> **TASK PROMPT**:
Give back only one number: how many lines in the data below contain the word "decide".

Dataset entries
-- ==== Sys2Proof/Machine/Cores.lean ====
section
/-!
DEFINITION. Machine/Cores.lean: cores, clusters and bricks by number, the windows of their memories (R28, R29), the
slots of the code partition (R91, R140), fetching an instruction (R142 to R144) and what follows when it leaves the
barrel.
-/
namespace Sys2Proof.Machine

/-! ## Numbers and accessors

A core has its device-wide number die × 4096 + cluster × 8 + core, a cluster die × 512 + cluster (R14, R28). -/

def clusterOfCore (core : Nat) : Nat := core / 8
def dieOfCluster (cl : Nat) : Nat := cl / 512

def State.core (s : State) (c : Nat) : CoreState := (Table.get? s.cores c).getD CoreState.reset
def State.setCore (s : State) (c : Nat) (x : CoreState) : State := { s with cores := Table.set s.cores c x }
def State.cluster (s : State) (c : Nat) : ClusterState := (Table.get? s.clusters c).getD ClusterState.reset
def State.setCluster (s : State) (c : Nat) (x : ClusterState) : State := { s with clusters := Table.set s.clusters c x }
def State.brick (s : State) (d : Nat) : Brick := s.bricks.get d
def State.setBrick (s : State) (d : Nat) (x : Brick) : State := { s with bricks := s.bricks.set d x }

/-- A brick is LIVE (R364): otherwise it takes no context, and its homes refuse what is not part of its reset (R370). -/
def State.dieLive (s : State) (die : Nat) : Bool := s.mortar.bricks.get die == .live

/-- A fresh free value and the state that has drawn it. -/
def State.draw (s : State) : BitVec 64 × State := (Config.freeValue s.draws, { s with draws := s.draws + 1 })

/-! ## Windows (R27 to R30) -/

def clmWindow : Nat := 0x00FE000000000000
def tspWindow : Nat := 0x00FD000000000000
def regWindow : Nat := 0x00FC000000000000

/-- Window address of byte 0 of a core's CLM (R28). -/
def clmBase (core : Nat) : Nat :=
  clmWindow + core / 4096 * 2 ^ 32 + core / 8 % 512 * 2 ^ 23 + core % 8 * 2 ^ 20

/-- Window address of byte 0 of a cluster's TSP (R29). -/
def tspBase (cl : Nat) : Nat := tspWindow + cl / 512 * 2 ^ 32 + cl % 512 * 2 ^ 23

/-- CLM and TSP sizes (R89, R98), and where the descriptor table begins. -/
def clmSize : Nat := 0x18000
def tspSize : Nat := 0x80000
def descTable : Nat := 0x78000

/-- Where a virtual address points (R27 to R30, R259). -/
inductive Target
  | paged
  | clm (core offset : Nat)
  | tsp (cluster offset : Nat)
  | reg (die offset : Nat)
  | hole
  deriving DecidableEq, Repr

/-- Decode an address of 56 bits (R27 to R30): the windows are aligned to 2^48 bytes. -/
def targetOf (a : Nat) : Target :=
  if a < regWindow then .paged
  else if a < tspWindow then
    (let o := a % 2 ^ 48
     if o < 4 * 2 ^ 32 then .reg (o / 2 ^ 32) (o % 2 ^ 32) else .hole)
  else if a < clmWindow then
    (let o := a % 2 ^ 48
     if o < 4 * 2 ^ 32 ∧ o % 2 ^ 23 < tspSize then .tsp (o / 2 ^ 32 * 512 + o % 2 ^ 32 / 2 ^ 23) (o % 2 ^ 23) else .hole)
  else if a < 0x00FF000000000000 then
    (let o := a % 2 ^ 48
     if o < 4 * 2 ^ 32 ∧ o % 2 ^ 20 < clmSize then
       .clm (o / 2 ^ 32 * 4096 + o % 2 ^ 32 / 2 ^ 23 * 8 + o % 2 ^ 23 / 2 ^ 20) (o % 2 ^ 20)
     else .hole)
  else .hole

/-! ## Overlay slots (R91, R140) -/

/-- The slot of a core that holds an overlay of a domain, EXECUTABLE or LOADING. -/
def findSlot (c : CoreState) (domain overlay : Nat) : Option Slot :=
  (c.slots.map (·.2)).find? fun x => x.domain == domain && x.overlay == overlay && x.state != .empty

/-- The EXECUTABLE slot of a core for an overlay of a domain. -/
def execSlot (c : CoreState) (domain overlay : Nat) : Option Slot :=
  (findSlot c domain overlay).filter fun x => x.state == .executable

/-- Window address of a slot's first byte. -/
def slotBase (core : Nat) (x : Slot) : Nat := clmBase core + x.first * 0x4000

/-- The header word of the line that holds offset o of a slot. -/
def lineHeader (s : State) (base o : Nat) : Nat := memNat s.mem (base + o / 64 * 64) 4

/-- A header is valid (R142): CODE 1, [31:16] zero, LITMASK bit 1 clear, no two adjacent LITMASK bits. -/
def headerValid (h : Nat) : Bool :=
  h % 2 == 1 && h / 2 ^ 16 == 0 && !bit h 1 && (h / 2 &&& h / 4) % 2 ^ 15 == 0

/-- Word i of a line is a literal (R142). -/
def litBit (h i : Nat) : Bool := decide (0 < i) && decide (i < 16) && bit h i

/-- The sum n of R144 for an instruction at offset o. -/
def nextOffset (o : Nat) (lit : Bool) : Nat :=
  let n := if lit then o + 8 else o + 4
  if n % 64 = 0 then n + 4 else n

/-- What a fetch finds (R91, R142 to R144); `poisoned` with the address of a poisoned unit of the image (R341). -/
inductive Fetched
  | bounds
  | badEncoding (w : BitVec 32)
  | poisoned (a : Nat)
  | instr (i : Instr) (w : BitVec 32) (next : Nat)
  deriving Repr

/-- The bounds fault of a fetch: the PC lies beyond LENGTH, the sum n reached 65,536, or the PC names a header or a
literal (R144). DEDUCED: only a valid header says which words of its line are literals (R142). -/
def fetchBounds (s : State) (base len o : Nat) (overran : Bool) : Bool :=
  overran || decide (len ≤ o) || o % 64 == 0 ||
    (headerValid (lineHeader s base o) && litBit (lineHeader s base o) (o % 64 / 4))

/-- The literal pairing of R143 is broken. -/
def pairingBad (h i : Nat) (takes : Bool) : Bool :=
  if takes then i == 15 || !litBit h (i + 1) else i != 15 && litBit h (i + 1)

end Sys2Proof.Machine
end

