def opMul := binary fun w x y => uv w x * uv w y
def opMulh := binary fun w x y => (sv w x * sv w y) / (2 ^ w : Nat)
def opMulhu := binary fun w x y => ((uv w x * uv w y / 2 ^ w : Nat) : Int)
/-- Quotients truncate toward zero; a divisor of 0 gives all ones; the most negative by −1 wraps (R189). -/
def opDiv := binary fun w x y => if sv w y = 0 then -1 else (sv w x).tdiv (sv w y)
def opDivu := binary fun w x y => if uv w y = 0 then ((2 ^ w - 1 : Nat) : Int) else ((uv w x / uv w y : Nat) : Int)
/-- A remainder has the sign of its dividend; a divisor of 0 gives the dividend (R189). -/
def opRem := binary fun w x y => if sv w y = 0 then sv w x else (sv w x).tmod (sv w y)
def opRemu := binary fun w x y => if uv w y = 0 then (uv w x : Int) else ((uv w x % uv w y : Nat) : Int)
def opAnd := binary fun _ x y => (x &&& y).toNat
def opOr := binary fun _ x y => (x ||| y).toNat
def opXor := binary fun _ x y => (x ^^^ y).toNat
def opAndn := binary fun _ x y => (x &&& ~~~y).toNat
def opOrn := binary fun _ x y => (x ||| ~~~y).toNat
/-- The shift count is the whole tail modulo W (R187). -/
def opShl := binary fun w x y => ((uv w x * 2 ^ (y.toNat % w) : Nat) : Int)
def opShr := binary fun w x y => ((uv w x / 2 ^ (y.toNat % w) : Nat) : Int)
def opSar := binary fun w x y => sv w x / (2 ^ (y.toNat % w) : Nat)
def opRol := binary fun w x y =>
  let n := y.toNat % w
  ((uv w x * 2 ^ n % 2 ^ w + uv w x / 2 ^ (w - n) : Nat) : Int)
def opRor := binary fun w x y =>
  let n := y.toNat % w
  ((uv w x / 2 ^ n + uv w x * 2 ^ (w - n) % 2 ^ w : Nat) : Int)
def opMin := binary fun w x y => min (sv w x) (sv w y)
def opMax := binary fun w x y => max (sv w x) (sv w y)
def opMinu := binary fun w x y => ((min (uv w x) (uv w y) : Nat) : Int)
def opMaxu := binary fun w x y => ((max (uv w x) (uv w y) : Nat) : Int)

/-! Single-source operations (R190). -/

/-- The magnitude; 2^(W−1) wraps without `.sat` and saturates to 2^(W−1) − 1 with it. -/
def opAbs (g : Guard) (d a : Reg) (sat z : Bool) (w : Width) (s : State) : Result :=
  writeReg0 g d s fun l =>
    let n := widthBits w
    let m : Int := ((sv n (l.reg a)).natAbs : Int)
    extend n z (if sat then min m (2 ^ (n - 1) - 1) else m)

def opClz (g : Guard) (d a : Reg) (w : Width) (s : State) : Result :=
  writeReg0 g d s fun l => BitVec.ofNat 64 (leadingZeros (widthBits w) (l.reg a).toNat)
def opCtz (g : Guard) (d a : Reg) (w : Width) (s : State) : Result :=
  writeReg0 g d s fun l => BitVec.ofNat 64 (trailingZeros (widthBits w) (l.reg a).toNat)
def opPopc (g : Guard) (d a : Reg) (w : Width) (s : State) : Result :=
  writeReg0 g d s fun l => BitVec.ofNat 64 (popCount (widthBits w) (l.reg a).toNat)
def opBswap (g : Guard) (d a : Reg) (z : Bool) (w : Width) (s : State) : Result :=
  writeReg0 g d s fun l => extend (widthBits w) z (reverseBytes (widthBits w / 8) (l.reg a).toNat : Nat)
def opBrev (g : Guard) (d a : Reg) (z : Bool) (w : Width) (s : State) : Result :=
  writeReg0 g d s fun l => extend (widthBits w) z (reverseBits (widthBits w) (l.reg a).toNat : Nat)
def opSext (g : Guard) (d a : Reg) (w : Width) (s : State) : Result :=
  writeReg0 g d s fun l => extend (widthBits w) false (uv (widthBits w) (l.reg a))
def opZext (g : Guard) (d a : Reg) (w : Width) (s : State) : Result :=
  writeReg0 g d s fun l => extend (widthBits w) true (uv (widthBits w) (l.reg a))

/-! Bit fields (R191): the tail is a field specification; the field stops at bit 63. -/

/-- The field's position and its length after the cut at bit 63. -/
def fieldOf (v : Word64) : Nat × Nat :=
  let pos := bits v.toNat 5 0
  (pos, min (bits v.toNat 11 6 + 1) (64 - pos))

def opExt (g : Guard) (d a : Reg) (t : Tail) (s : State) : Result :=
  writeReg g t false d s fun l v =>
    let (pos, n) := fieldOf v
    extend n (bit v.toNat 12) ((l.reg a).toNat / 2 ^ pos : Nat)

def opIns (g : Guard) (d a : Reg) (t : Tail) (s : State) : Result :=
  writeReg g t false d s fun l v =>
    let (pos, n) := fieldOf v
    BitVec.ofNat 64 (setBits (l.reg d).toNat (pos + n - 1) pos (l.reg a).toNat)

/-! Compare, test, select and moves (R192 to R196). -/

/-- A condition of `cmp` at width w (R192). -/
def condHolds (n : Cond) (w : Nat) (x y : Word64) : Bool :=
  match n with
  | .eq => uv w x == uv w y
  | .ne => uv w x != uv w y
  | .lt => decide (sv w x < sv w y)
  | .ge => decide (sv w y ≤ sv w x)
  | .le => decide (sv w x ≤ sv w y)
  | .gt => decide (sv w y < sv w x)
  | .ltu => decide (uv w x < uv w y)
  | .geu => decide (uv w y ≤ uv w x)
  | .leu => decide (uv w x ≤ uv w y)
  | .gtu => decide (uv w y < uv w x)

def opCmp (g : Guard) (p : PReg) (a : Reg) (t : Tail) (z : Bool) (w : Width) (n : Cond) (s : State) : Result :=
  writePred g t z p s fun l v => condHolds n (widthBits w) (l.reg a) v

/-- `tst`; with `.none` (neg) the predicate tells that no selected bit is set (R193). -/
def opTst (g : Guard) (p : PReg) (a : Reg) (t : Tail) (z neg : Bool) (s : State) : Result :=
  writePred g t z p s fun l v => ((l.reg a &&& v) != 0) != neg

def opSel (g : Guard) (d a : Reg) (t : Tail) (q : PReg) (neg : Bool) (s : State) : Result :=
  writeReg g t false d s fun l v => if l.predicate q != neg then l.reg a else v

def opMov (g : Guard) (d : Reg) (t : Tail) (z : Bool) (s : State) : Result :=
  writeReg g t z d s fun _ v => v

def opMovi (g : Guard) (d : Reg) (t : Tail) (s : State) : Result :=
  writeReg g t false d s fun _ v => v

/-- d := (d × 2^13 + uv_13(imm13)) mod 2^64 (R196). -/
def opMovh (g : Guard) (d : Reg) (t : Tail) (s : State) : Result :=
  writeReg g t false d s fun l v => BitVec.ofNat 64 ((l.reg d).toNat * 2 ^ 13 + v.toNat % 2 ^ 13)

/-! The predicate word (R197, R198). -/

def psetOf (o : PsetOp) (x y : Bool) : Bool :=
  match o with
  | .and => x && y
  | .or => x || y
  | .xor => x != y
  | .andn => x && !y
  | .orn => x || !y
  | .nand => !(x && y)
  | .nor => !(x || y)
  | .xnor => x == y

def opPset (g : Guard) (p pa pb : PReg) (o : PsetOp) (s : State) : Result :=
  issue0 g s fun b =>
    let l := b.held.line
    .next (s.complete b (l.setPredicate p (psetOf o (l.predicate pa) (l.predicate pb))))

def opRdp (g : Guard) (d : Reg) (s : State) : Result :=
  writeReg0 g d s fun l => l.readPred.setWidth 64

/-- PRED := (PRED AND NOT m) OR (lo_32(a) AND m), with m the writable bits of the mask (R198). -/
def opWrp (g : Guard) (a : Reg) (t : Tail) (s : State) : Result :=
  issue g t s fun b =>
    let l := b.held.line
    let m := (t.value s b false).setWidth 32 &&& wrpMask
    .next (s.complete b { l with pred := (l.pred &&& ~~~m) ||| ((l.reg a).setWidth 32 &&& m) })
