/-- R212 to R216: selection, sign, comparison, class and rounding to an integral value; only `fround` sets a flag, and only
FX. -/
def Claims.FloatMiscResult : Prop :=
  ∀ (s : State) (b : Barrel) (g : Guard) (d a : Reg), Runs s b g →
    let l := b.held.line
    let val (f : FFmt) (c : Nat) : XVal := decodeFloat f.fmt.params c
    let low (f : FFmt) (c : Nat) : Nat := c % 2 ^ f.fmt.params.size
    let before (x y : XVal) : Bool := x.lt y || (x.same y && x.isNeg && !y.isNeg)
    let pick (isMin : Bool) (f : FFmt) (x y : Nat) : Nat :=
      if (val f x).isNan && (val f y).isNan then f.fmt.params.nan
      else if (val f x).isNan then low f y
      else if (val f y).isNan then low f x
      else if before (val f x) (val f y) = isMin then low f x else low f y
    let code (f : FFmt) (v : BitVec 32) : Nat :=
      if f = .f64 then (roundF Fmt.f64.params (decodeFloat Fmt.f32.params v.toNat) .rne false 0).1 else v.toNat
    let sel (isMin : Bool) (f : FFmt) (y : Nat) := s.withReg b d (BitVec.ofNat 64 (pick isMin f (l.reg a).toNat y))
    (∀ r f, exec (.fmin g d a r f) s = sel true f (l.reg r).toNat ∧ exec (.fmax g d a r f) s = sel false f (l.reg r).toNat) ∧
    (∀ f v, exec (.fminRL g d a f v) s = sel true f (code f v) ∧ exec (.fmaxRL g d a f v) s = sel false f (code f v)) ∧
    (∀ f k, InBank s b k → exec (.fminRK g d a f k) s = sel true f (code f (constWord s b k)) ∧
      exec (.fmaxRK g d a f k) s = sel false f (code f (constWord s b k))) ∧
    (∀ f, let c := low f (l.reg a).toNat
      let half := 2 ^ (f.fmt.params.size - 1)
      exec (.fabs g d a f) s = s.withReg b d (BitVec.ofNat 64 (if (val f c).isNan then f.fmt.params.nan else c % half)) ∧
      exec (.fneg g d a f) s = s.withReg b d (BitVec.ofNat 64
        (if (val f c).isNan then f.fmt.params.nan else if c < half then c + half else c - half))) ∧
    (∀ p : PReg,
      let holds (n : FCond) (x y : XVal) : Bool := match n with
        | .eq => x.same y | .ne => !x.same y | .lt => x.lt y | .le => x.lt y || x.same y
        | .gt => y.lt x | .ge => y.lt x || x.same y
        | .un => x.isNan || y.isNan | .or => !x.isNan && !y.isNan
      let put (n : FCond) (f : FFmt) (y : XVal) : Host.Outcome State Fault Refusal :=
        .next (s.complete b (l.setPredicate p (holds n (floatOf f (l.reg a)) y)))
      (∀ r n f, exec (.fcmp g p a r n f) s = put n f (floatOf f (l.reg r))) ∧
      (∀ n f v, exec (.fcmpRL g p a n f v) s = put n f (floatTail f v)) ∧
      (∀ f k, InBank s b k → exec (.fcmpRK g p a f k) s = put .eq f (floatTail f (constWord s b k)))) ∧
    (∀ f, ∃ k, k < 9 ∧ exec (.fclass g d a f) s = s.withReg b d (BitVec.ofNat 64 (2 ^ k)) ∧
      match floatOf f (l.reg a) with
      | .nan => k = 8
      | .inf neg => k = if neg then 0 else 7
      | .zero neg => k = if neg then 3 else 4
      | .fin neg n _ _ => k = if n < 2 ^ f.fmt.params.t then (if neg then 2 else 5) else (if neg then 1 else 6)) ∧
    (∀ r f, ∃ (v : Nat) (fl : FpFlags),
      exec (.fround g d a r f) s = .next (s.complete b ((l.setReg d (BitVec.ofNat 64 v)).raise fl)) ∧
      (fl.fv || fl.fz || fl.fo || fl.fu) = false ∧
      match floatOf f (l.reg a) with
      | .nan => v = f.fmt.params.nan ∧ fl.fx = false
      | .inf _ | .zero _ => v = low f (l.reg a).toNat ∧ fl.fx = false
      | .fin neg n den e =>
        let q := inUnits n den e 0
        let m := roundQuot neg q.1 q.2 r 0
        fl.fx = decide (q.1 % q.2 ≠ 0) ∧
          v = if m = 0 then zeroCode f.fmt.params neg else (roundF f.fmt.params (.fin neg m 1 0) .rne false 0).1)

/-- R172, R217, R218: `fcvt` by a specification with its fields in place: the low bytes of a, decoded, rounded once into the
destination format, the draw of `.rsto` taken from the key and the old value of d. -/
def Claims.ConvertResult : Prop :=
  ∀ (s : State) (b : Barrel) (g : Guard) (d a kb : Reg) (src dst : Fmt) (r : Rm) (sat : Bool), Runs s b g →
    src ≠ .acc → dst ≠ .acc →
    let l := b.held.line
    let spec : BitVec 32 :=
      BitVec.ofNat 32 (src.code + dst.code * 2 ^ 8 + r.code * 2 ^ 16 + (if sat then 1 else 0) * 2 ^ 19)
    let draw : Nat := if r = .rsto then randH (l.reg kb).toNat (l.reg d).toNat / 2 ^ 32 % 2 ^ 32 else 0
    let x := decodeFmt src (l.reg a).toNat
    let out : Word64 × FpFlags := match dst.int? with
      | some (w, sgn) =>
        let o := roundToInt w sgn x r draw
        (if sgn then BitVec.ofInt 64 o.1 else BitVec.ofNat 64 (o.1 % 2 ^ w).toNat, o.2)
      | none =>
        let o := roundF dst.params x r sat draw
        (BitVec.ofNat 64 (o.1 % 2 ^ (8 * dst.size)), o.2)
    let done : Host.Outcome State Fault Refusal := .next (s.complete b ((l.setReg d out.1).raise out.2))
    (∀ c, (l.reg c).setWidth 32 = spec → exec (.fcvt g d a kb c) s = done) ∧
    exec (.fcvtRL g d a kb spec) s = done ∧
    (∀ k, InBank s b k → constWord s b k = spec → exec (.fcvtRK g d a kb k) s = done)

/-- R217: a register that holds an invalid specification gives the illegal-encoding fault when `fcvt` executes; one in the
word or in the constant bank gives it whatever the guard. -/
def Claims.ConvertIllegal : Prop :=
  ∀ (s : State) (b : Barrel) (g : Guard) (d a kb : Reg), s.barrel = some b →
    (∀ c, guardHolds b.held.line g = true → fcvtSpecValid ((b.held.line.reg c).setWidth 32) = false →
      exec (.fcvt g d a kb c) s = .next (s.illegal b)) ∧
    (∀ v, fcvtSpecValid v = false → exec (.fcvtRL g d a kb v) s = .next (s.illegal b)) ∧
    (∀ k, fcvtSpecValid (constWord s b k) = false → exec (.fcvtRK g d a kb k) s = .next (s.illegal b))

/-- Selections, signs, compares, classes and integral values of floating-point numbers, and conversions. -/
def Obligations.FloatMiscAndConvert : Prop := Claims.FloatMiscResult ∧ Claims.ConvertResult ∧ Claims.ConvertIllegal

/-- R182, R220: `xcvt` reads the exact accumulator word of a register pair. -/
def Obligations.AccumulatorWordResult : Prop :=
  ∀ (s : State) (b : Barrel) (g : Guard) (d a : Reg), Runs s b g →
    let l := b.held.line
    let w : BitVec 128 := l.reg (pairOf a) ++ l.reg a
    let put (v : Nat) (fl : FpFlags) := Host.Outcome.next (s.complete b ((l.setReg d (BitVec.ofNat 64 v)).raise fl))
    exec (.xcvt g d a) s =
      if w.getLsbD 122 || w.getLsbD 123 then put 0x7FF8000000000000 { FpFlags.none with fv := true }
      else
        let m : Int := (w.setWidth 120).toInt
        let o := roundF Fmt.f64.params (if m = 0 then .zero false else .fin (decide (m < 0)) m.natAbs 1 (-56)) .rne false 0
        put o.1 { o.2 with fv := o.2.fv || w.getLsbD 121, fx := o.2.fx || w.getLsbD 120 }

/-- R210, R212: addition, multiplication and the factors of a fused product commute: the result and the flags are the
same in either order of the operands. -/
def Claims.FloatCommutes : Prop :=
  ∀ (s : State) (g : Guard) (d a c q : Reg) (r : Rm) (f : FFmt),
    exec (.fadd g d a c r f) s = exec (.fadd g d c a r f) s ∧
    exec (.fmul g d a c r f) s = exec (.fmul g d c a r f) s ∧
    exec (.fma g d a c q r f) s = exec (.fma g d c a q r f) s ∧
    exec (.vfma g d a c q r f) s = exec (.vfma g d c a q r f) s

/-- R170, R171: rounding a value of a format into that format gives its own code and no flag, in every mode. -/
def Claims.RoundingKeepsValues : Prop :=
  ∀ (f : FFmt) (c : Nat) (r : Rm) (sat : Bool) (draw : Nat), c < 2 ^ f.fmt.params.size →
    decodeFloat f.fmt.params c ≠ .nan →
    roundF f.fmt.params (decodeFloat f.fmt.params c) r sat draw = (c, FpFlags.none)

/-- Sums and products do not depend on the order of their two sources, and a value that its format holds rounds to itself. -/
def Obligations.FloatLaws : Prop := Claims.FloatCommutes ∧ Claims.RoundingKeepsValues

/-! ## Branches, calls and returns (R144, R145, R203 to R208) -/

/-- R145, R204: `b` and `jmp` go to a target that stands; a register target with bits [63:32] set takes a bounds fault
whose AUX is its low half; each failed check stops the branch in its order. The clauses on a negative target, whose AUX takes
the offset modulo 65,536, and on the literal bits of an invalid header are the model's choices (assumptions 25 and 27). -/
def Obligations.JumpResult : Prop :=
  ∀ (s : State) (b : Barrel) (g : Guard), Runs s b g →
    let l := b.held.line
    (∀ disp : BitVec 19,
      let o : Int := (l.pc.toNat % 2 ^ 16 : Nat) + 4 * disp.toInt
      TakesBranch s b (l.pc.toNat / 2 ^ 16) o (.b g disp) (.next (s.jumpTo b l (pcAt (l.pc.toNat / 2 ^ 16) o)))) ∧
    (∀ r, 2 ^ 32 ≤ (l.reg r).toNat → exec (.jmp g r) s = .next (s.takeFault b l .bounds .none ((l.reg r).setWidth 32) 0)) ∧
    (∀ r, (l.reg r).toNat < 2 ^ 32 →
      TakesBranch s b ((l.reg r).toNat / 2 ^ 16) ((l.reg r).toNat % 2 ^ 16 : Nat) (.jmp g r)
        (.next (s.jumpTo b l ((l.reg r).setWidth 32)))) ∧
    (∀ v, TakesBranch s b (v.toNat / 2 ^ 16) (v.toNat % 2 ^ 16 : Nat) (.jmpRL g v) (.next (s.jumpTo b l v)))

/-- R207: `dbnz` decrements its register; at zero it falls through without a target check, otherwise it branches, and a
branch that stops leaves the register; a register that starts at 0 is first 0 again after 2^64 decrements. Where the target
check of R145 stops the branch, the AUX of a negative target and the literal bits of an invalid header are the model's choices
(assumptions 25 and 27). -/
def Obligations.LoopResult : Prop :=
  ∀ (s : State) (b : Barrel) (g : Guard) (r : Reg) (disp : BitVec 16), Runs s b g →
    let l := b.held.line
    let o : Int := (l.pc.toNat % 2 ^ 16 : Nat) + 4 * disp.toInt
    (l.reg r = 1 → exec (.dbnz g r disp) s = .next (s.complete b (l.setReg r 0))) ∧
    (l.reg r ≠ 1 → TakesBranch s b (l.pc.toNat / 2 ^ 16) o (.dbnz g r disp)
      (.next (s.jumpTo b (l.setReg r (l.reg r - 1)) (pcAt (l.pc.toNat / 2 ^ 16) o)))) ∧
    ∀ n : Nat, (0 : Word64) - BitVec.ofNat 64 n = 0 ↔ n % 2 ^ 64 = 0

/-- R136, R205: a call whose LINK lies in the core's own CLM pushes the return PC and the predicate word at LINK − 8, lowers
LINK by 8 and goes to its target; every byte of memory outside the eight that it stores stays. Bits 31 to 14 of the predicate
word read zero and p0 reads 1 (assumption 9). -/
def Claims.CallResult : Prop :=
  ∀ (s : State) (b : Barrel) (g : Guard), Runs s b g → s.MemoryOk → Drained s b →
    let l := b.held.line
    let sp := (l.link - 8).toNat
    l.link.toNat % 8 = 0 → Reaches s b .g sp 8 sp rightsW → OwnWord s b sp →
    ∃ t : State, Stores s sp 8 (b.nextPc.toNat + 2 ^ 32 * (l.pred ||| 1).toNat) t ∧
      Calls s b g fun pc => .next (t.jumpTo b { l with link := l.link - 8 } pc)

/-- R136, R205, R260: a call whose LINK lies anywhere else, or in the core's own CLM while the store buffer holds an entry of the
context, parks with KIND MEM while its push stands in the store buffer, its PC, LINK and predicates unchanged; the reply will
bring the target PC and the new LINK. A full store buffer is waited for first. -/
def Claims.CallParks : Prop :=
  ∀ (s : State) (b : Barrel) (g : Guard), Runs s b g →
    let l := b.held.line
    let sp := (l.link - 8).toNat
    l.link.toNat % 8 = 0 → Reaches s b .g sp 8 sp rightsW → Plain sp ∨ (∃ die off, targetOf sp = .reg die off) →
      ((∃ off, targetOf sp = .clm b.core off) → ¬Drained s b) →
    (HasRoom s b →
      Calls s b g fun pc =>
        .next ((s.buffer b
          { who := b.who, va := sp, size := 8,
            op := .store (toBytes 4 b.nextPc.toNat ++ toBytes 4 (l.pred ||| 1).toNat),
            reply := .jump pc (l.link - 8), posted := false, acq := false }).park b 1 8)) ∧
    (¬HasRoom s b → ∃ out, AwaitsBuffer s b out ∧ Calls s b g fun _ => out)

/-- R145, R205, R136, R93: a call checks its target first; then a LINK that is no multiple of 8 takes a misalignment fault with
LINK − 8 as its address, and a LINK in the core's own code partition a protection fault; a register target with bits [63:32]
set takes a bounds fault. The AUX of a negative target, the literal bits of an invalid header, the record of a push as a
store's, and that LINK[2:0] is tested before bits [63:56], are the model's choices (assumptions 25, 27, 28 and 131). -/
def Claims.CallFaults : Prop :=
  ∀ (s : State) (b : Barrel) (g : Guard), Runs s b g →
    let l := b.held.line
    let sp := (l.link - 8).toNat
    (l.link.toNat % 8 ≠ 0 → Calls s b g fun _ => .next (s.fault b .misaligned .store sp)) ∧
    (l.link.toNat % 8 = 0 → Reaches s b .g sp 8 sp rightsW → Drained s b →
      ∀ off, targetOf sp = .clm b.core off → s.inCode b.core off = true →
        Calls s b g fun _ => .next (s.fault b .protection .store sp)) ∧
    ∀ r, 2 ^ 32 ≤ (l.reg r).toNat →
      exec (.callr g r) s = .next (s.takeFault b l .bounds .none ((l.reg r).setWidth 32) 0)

> **ANSWER TO THIS EXERCISE**:
12